§ **To do**:
Go through the data below and count every line that has the word "VectorNamed". Return only the count.

****************************************

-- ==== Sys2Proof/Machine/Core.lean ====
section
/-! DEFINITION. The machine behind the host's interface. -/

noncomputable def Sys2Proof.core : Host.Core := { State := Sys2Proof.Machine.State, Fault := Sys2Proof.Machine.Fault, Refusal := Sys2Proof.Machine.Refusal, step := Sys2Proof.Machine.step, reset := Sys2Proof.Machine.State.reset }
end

****************************************

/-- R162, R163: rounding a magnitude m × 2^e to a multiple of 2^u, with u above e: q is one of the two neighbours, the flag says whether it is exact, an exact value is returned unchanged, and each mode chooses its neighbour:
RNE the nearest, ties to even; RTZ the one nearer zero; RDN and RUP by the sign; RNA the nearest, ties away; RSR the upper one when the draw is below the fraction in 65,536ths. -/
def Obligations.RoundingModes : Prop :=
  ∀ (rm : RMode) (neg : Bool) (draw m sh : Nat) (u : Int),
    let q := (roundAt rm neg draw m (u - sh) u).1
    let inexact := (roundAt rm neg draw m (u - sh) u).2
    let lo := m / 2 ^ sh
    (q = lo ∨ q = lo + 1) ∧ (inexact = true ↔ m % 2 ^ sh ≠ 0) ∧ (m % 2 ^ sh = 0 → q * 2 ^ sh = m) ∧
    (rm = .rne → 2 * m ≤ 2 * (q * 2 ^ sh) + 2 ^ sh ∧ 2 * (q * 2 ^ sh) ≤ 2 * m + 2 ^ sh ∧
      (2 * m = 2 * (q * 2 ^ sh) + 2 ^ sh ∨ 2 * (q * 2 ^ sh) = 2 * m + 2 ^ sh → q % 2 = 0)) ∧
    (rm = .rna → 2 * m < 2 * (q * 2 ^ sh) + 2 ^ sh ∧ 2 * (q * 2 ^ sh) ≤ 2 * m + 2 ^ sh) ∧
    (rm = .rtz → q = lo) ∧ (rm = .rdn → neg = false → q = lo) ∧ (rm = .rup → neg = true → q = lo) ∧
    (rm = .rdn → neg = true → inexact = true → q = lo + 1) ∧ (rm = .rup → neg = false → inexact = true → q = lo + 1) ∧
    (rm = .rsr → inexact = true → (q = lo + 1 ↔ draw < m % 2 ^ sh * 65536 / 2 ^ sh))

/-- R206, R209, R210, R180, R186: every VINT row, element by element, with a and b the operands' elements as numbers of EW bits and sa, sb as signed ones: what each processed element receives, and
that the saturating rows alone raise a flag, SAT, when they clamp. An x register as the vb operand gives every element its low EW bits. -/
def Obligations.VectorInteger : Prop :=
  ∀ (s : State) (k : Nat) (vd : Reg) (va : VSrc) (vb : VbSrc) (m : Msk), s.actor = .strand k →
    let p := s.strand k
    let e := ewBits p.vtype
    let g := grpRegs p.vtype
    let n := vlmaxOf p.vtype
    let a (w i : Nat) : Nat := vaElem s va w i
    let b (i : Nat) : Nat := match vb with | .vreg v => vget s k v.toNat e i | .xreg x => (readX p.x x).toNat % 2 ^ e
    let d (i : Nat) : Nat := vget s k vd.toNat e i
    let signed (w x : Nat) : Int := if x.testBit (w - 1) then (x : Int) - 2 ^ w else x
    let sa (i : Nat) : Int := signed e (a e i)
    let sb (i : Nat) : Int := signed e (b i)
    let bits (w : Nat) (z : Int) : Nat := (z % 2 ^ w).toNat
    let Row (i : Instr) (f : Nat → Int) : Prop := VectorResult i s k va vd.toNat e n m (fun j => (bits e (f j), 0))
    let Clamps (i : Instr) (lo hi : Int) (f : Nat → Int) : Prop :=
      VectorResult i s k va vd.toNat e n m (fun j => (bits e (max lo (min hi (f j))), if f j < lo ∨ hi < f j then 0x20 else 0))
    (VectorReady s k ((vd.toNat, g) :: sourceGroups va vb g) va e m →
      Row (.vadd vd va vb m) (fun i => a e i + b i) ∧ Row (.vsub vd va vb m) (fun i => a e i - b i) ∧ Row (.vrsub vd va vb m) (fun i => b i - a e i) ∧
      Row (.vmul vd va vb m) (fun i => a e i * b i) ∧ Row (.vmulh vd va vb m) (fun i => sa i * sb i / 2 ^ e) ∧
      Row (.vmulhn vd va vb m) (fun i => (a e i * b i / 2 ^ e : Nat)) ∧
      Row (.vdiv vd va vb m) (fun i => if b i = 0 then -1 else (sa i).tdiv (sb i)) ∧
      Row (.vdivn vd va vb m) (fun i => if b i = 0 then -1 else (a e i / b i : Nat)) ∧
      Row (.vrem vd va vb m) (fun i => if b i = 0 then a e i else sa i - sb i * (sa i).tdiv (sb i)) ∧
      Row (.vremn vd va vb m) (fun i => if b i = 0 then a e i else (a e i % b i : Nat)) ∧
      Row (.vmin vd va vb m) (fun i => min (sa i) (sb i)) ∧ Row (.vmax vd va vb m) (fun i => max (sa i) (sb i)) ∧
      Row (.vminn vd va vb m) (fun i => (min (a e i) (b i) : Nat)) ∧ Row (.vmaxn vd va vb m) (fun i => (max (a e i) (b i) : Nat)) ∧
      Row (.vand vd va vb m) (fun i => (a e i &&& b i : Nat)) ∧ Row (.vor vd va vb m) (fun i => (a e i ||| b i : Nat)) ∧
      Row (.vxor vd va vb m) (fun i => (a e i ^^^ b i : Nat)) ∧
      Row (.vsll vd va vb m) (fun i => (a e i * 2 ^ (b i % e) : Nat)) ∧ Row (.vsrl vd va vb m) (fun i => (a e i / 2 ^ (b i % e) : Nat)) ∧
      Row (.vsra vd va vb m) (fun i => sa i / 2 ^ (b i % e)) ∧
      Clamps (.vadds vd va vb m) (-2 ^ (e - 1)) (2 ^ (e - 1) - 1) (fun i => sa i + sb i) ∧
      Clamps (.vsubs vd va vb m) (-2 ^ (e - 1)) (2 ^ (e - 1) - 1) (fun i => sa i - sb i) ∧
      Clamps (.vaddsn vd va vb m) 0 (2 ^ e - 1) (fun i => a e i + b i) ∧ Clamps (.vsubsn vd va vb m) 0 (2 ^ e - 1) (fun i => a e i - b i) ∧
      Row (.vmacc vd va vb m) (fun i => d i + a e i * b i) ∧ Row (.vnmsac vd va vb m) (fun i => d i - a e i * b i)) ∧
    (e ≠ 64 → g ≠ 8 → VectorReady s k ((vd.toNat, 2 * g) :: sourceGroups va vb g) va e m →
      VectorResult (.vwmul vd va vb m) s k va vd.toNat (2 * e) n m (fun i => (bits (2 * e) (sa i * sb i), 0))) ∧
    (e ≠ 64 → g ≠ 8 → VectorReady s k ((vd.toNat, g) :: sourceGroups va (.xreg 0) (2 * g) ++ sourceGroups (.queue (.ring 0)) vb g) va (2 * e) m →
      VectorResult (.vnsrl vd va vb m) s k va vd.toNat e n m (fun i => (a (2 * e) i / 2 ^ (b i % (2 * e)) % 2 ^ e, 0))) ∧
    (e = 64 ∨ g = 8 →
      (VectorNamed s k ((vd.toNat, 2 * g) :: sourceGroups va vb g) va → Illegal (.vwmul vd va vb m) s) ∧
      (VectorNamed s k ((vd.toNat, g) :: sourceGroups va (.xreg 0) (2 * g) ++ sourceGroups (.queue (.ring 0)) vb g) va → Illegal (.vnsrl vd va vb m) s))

****************************************

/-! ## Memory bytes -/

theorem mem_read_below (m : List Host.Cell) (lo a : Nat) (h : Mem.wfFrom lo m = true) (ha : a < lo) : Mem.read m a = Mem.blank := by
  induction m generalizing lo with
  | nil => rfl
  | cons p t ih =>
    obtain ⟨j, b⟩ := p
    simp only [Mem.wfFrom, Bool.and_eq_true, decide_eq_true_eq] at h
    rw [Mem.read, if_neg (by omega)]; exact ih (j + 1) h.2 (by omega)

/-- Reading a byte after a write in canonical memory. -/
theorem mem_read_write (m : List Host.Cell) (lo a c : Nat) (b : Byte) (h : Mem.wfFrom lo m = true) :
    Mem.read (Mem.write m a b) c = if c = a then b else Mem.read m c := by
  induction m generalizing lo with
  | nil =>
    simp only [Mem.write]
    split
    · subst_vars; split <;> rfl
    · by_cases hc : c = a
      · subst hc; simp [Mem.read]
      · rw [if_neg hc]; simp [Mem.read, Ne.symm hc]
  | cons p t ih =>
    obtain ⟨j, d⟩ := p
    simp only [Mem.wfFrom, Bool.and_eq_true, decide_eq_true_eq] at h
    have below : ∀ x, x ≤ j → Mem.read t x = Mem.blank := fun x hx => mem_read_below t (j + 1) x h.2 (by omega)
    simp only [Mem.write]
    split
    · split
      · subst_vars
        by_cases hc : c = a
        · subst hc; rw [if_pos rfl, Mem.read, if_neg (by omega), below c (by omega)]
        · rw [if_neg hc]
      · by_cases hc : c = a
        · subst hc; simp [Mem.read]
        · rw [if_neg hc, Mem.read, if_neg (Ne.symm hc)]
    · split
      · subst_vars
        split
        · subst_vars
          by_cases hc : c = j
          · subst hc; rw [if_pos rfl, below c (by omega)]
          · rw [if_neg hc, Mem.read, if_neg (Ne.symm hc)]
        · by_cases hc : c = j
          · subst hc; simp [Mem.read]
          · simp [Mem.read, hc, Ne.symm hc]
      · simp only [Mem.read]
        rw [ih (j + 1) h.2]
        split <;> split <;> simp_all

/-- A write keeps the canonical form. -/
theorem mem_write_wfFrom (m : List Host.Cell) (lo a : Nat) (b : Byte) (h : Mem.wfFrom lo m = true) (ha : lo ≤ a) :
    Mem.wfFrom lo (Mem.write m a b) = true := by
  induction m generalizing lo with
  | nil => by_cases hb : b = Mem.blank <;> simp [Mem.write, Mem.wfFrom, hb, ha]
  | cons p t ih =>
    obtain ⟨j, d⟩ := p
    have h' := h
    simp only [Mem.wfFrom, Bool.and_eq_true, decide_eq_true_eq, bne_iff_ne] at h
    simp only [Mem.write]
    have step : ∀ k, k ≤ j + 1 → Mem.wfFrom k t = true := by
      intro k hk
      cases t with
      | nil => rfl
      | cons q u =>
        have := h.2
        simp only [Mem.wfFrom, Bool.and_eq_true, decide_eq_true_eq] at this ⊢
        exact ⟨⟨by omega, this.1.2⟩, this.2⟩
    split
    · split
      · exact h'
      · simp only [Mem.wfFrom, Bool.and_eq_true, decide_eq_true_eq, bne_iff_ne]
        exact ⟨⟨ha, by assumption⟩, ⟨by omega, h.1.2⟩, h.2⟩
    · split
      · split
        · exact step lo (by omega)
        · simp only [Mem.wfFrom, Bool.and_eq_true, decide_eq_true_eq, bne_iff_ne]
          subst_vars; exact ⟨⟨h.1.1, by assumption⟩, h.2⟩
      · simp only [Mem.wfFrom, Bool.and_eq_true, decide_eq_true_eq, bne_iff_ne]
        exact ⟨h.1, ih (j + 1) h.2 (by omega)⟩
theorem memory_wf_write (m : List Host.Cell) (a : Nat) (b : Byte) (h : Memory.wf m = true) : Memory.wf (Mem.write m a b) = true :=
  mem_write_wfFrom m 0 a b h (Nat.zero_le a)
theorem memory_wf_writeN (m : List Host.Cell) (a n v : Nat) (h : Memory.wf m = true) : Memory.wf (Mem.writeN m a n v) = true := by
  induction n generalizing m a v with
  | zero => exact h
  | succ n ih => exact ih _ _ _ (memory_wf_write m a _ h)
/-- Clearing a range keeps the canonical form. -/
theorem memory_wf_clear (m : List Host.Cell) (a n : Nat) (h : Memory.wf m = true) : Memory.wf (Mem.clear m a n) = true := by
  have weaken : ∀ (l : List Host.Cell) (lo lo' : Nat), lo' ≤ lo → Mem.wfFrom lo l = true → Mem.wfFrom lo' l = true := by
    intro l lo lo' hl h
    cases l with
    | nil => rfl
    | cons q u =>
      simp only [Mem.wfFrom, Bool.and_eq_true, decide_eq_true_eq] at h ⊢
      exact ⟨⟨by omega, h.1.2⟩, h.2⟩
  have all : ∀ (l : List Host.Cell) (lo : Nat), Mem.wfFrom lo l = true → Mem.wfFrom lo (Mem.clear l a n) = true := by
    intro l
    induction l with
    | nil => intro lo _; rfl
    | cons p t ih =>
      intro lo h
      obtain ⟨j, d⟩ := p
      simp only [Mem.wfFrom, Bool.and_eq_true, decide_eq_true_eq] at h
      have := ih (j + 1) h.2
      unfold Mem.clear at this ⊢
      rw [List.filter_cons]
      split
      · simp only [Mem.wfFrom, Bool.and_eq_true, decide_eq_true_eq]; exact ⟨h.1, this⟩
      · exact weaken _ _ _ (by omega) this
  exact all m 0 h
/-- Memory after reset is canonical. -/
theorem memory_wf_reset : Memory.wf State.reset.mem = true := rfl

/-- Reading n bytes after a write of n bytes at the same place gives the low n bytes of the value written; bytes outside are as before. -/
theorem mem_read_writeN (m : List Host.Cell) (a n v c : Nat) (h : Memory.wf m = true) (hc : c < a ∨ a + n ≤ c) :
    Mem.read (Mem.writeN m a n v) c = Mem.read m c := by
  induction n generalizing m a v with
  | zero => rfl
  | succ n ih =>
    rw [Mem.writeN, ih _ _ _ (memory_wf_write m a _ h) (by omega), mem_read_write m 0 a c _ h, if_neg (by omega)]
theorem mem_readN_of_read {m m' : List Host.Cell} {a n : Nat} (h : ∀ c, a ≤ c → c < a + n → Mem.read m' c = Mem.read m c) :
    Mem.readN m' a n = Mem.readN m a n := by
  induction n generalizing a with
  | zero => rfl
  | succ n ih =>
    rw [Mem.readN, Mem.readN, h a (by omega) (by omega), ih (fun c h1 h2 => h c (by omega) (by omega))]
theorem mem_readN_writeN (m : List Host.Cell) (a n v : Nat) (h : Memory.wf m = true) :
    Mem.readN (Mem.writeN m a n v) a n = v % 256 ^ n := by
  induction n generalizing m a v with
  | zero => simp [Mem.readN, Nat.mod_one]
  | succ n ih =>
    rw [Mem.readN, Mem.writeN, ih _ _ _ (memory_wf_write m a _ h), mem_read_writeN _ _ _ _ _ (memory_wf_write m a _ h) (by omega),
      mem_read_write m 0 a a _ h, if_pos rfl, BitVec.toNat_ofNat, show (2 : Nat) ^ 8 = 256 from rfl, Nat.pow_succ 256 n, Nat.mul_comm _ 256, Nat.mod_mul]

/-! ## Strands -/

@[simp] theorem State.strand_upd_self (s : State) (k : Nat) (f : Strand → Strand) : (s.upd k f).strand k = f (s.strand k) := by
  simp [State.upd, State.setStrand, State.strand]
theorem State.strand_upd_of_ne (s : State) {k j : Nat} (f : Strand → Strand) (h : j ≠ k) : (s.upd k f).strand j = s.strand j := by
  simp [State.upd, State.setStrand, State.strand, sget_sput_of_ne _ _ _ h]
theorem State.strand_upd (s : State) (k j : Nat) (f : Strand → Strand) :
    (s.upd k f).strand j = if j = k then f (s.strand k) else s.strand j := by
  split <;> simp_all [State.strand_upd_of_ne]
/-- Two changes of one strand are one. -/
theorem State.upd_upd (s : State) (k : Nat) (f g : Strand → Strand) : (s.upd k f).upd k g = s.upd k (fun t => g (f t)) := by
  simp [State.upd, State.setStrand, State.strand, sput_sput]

****************************************

§ **Answer box**:
2